(Material provided Opens)

-- ==== Sys2Proof/Certificates/Slice0/Obligations.lean ====
section
/-! DEFINITION. The statements for the provers. Those that rest on a choice of the model name its log entry. -/

open Sys2Proof Sys2Proof.Machine Sys2Proof.Safety

/-! ### The step -/

/-- A step takes the command at the front of the queue and runs it with the queue's rest. -/
def Obligations.StepRunsFrontCommand : Prop :=
  ∀ (c : Instr) (q : List Instr) (s : State), step (s.setPending (c :: q)) = exec c (s.setPending q)

/-! ### The words of Tiller instructions (R247, R248) -/

/-- The word of every instruction decodes to it, with every operand at every value, and a word that decodes is the word of
what it decodes to: no two words spell one instruction, and none is dropped or read as its neighbour. -/
def Obligations.DecodeAndEncodeAgree : Prop :=
  (∀ k : Kis, decodeWord k.encode = some k) ∧ (∀ w k, decodeWord w = some k → k.encode = w)

/-! ### Tiller instructions: registers (chapter 9) -/

/-- The logic, compare, shift and high-product instructions write their value to rd, which g0 discards, and leave
everything else; a shift amount is rs2[5:0]. -/
def Obligations.RegisterOperationResults : Prop :=
  ∀ (s : State) (t : Nat) (rd a b : Fin 32), Ready s t →
    Result (exec (.and t rd a b) s) s t rd (s.gr t a &&& s.gr t b) (s.tiller t).arith ∧
    Result (exec (.or t rd a b) s) s t rd (s.gr t a ||| s.gr t b) (s.tiller t).arith ∧
    Result (exec (.xor t rd a b) s) s t rd (s.gr t a ^^^ s.gr t b) (s.tiller t).arith ∧
    Result (exec (.slt t rd a b) s) s t rd (if (s.gr t a).toInt < (s.gr t b).toInt then 1 else 0)
      (s.tiller t).arith ∧
    Result (exec (.sltu t rd a b) s) s t rd (if (s.gr t a).toNat < (s.gr t b).toNat then 1 else 0)
      (s.tiller t).arith ∧
    Result (exec (.sll t rd a b) s) s t rd (s.gr t a <<< ((s.gr t b).toNat % 64)) (s.tiller t).arith ∧
    Result (exec (.srl t rd a b) s) s t rd (s.gr t a >>> ((s.gr t b).toNat % 64)) (s.tiller t).arith ∧
    Result (exec (.sra t rd a b) s) s t rd ((s.gr t a).sshiftRight ((s.gr t b).toNat % 64))
      (s.tiller t).arith ∧
    Result (exec (.ror t rd a b) s) s t rd ((s.gr t a).rotateRight ((s.gr t b).toNat % 64))
      (s.tiller t).arith ∧
    Result (exec (.mulh t rd a b) s) s t rd
      (((s.gr t a).signExtend 128 * (s.gr t b).signExtend 128).extractLsb' 64 64) (s.tiller t).arith ∧
    Result (exec (.mulhu t rd a b) s) s t rd
      (((s.gr t a).zeroExtend 128 * (s.gr t b).zeroExtend 128).extractLsb' 64 64) (s.tiller t).arith

/-- The immediate forms write their value to rd and leave everything else. -/
def Obligations.ImmediateOperationResults : Prop :=
  ∀ (s : State) (t : Nat) (rd a : Fin 32) (imm : BitVec 16) (big : BitVec 21) (sh : BitVec 6), Ready s t →
    Result (exec (.slti t rd a imm) s) s t rd (if (s.gr t a).toInt < imm.toInt then 1 else 0)
      (s.tiller t).arith ∧
    Result (exec (.sltiu t rd a imm) s) s t rd
      (if (s.gr t a).toNat < (imm.signExtend 64).toNat then 1 else 0) (s.tiller t).arith ∧
    Result (exec (.andi t rd a imm) s) s t rd (s.gr t a &&& imm.zeroExtend 64) (s.tiller t).arith ∧
    Result (exec (.ori t rd a imm) s) s t rd (s.gr t a ||| imm.zeroExtend 64) (s.tiller t).arith ∧
    Result (exec (.xori t rd a imm) s) s t rd (s.gr t a ^^^ imm.zeroExtend 64) (s.tiller t).arith ∧
    Result (exec (.lui t rd big) s) s t rd (big.signExtend 64 <<< 16) (s.tiller t).arith ∧
    Result (exec (.slli t rd a sh) s) s t rd (s.gr t a <<< sh.toNat) (s.tiller t).arith ∧
    Result (exec (.srli t rd a sh) s) s t rd (s.gr t a >>> sh.toNat) (s.tiller t).arith ∧
    Result (exec (.srai t rd a sh) s) s t rd ((s.gr t a).sshiftRight sh.toNat) (s.tiller t).arith ∧
    Result (exec (.rori t rd a sh) s) s t rd ((s.gr t a).rotateRight sh.toNat) (s.tiller t).arith

/-- A signed result that does not fit: the exact value lies outside 64 bits. -/
def Unfit (z : Int) : Prop := z < -(2 ^ 63) ∨ 2 ^ 63 ≤ z

/-- ADD, SUB, MUL and ADDI write the wrapped result; an overflow sets OV_S. They complete so unless the result
overflows while OV_EN is 1. -/
def Obligations.OverflowingOperationResults : Prop :=
  ∀ (s : State) (t : Nat) (rd a b : Fin 32) (imm : BitVec 16), Ready s t →
    let x := (s.gr t a).toInt
    let y := (s.gr t b).toInt
    let ar := (s.tiller t).arith
    let on := ar.getLsbD 1 = true
    ((Unfit (x + y) → ¬ on) → Result (exec (.add t rd a b) s) s t rd (s.gr t a + s.gr t b)
      (if x + y < -(2 ^ 63) ∨ 2 ^ 63 ≤ x + y then ar ||| 0x200#64 else ar)) ∧
    ((Unfit (x - y) → ¬ on) → Result (exec (.sub t rd a b) s) s t rd (s.gr t a - s.gr t b)
      (if x - y < -(2 ^ 63) ∨ 2 ^ 63 ≤ x - y then ar ||| 0x200#64 else ar)) ∧
    ((Unfit (x * y) → ¬ on) → Result (exec (.mul t rd a b) s) s t rd (s.gr t a * s.gr t b)
      (if x * y < -(2 ^ 63) ∨ 2 ^ 63 ≤ x * y then ar ||| 0x200#64 else ar)) ∧
    ((Unfit (x + imm.toInt) → ¬ on) →
      Result (exec (.addi t rd a imm) s) s t rd (s.gr t a + imm.signExtend 64)
      (if x + imm.toInt < -(2 ^ 63) ∨ 2 ^ 63 ≤ x + imm.toInt then ar ||| 0x200#64 else ar))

(Material provided Closes)

Make an exact transcription of all the records.

-- ==== Sys2Proof/Certificates/Slice0/Obligations.lean ====
section
/-! DEFINITION. The statements for the provers. Those that rest on a choice of the model name its log entry. -/

open Sys2Proof Sys2Proof.Machine Sys2Proof.Safety

/-! ### The step -/

/-- A step takes the command at the front of the queue and runs it with the queue's rest. -/
def Obligations.StepRunsFrontCommand : Prop :=
  ∀ (c : Instr) (q : List Instr) (s : State), step (s.setPending (c :: q)) = exec c (s.setPending q)

/-! ### The words of Tiller instructions (R247, R248) -/

/-- The word of every instruction decodes to it, with every operand at every value, and a word that decodes is the word of
what it decodes to: no two words spell one instruction, and none is dropped or read as its neighbour. -/
def Obligations.DecodeAndEncodeAgree : Prop :=
  (∀ k : Kis, decodeWord k.encode = some k) ∧ (∀ w k, decodeWord w = some k → k.encode = w)

/-! ### Tiller instructions: registers (chapter 9) -/

/-- The logic, compare, shift and high-product instructions write their value to rd, which g0 discards, and leave
everything else; a shift amount is rs2[5:0]. -/
def Obligations.RegisterOperationResults : Prop :=
  ∀ (s : State) (t : Nat) (rd a b : Fin 32), Ready s t →
    Result (exec (.and t rd a b) s) s t rd (s.gr t a &&& s.gr t b) (s.tiller t).arith ∧
    Result (exec (.or t rd a b) s) s t rd (s.gr t a ||| s.gr t b) (s.tiller t).arith ∧
    Result (exec (.xor t rd a b) s) s t rd (s.gr t a ^^^ s.gr t b) (s.tiller t).arith ∧
    Result (exec (.slt t rd a b) s) s t rd (if (s.gr t a).toInt < (s.gr t b).toInt then 1 else 0)
      (s.tiller t).arith ∧
    Result (exec (.sltu t rd a b) s) s t rd (if (s.gr t a).toNat < (s.gr t b).toNat then 1 else 0)
      (s.tiller t).arith ∧
    Result (exec (.sll t rd a b) s) s t rd (s.gr t a <<< ((s.gr t b).toNat % 64)) (s.tiller t).arith ∧
    Result (exec (.srl t rd a b) s) s t rd (s.gr t a >>> ((s.gr t b).toNat % 64)) (s.tiller t).arith ∧
    Result (exec (.sra t rd a b) s) s t rd ((s.gr t a).sshiftRight ((s.gr t b).toNat % 64))
      (s.tiller t).arith ∧
    Result (exec (.ror t rd a b) s) s t rd ((s.gr t a).rotateRight ((s.gr t b).toNat % 64))
      (s.tiller t).arith ∧
    Result (exec (.mulh t rd a b) s) s t rd
      (((s.gr t a).signExtend 128 * (s.gr t b).signExtend 128).extractLsb' 64 64) (s.tiller t).arith ∧
    Result (exec (.mulhu t rd a b) s) s t rd
      (((s.gr t a).zeroExtend 128 * (s.gr t b).zeroExtend 128).extractLsb' 64 64) (s.tiller t).arith

/-- The immediate forms write their value to rd and leave everything else. -/
def Obligations.ImmediateOperationResults : Prop :=
  ∀ (s : State) (t : Nat) (rd a : Fin 32) (imm : BitVec 16) (big : BitVec 21) (sh : BitVec 6), Ready s t →
    Result (exec (.slti t rd a imm) s) s t rd (if (s.gr t a).toInt < imm.toInt then 1 else 0)
      (s.tiller t).arith ∧
    Result (exec (.sltiu t rd a imm) s) s t rd
      (if (s.gr t a).toNat < (imm.signExtend 64).toNat then 1 else 0) (s.tiller t).arith ∧
    Result (exec (.andi t rd a imm) s) s t rd (s.gr t a &&& imm.zeroExtend 64) (s.tiller t).arith ∧
    Result (exec (.ori t rd a imm) s) s t rd (s.gr t a ||| imm.zeroExtend 64) (s.tiller t).arith ∧
    Result (exec (.xori t rd a imm) s) s t rd (s.gr t a ^^^ imm.zeroExtend 64) (s.tiller t).arith ∧
    Result (exec (.lui t rd big) s) s t rd (big.signExtend 64 <<< 16) (s.tiller t).arith ∧
    Result (exec (.slli t rd a sh) s) s t rd (s.gr t a <<< sh.toNat) (s.tiller t).arith ∧
    Result (exec (.srli t rd a sh) s) s t rd (s.gr t a >>> sh.toNat) (s.tiller t).arith ∧
    Result (exec (.srai t rd a sh) s) s t rd ((s.gr t a).sshiftRight sh.toNat) (s.tiller t).arith ∧
    Result (exec (.rori t rd a sh) s) s t rd ((s.gr t a).rotateRight sh.toNat) (s.tiller t).arith

/-- A signed result that does not fit: the exact value lies outside 64 bits. -/
def Unfit (z : Int) : Prop := z < -(2 ^ 63) ∨ 2 ^ 63 ≤ z

/-- ADD, SUB, MUL and ADDI write the wrapped result; an overflow sets OV_S. They complete so unless the result
overflows while OV_EN is 1. -/
def Obligations.OverflowingOperationResults : Prop :=
  ∀ (s : State) (t : Nat) (rd a b : Fin 32) (imm : BitVec 16), Ready s t →
    let x := (s.gr t a).toInt
    let y := (s.gr t b).toInt
    let ar := (s.tiller t).arith
    let on := ar.getLsbD 1 = true
    ((Unfit (x + y) → ¬ on) → Result (exec (.add t rd a b) s) s t rd (s.gr t a + s.gr t b)
      (if x + y < -(2 ^ 63) ∨ 2 ^ 63 ≤ x + y then ar ||| 0x200#64 else ar)) ∧
    ((Unfit (x - y) → ¬ on) → Result (exec (.sub t rd a b) s) s t rd (s.gr t a - s.gr t b)
      (if x - y < -(2 ^ 63) ∨ 2 ^ 63 ≤ x - y then ar ||| 0x200#64 else ar)) ∧
    ((Unfit (x * y) → ¬ on) → Result (exec (.mul t rd a b) s) s t rd (s.gr t a * s.gr t b)
      (if x * y < -(2 ^ 63) ∨ 2 ^ 63 ≤ x * y then ar ||| 0x200#64 else ar)) ∧
    ((Unfit (x + imm.toInt) → ¬ on) →
      Result (exec (.addi t rd a imm) s) s t rd (s.gr t a + imm.signExtend 64)
      (if x + imm.toInt < -(2 ^ 63) ∨ 2 ^ 63 ≤ x + imm.toInt then ar ||| 0x200#64 else ar))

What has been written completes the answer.